-- Exercise description --
Filter the material, keeping only lines with the word "SlotDesc".

[Opening Records to process section]

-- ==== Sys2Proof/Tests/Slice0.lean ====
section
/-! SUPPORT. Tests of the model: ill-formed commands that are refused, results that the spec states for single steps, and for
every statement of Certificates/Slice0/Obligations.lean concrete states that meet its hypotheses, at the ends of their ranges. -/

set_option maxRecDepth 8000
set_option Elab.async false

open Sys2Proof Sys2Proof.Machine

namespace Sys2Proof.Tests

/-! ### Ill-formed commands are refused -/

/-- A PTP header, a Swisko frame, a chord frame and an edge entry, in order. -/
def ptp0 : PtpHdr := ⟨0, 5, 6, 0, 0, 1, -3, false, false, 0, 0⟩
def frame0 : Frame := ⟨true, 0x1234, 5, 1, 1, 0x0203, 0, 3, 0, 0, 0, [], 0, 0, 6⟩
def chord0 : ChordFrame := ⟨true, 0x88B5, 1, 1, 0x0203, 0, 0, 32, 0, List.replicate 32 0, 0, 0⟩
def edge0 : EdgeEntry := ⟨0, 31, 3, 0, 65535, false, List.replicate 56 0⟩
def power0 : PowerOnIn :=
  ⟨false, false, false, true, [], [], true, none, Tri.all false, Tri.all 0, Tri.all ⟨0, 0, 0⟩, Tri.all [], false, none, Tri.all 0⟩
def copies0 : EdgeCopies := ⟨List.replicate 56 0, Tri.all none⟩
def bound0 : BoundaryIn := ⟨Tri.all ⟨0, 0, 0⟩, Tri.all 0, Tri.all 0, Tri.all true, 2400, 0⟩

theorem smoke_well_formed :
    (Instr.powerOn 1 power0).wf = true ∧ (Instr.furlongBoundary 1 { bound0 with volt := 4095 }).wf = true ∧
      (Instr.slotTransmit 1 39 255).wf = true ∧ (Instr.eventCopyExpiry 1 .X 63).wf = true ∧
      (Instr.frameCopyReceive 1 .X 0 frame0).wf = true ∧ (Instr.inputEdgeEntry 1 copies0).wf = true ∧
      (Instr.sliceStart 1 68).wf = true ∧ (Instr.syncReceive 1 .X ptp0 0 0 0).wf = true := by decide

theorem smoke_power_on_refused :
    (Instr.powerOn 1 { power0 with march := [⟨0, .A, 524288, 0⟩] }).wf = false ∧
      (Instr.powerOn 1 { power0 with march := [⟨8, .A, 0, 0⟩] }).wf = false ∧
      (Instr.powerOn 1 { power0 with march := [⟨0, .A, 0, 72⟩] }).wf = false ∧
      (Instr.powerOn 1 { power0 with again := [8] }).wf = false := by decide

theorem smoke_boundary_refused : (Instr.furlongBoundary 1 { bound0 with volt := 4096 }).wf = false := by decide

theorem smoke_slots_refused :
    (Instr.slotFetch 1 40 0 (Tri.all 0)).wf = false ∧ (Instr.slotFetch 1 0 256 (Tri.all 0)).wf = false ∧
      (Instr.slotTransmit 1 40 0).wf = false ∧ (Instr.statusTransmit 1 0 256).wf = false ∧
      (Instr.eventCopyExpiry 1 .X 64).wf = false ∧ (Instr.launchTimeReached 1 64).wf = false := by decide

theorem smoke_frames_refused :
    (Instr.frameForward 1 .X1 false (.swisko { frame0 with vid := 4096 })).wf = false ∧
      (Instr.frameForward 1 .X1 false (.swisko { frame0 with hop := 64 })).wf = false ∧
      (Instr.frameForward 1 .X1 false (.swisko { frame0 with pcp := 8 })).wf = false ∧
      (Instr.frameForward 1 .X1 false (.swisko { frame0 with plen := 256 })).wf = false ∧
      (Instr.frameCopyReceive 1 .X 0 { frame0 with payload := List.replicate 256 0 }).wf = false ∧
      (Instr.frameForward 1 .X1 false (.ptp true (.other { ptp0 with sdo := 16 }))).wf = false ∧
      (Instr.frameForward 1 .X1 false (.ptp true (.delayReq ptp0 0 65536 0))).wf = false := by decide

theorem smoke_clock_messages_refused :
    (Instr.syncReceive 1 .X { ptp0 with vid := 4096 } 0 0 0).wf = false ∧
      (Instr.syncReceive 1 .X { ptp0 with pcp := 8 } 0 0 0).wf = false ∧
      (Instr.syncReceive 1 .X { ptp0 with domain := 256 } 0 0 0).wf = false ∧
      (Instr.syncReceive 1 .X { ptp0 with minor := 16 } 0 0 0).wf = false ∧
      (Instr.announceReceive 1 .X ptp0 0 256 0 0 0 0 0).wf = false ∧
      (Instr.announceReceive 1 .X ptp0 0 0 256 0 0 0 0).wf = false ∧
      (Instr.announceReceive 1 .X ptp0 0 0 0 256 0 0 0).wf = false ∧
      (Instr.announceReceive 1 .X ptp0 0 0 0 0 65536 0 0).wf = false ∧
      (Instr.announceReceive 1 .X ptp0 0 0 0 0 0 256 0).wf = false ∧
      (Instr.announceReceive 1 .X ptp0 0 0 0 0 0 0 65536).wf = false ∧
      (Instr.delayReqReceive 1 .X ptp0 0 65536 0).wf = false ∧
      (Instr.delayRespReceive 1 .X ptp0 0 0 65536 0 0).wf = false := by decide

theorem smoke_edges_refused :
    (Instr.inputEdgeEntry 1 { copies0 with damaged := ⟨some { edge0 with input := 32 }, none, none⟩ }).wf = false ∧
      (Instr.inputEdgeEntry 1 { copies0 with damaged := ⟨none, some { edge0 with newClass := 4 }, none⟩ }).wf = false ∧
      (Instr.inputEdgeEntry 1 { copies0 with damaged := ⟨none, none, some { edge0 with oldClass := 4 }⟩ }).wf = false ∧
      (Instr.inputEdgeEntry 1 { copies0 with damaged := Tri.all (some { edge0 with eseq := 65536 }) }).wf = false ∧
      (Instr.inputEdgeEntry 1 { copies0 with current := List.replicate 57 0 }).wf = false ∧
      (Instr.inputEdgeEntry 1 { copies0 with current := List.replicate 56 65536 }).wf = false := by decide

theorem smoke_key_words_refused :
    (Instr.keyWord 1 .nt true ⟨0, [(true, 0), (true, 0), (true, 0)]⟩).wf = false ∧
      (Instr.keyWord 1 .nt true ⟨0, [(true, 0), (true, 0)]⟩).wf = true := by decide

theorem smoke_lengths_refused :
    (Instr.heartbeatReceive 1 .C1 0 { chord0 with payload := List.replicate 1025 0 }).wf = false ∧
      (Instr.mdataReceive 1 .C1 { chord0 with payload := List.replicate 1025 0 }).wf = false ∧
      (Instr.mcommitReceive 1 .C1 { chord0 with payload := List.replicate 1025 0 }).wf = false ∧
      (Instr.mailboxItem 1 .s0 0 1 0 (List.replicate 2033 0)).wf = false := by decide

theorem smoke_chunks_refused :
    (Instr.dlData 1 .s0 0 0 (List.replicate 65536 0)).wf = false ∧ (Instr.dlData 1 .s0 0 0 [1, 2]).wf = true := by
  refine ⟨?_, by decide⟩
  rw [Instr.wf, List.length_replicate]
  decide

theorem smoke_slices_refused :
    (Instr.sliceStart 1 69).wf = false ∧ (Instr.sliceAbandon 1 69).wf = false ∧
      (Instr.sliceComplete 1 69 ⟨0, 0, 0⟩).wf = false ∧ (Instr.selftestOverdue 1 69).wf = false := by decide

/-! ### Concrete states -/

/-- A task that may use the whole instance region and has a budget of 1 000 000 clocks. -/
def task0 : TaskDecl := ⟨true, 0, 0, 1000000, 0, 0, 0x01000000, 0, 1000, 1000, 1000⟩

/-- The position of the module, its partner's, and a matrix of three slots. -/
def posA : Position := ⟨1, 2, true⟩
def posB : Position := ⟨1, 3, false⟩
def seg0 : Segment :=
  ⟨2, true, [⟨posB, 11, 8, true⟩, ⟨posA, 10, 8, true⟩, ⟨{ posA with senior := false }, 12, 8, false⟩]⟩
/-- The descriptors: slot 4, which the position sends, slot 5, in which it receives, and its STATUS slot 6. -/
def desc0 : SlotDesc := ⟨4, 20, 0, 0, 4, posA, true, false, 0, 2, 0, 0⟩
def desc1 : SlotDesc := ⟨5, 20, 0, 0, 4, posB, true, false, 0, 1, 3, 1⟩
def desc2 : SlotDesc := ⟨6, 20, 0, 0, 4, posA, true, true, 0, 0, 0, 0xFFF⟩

[Closing Records to process section]

-- Output below --
def desc0 : SlotDesc := ⟨4, 20, 0, 0, 4, posA, true, false, 0, 2, 0, 0⟩
def desc1 : SlotDesc := ⟨5, 20, 0, 0, 4, posB, true, false, 0, 1, 3, 1⟩
def desc2 : SlotDesc := ⟨6, 20, 0, 0, 4, posA, true, true, 0, 0, 0, 0xFFF⟩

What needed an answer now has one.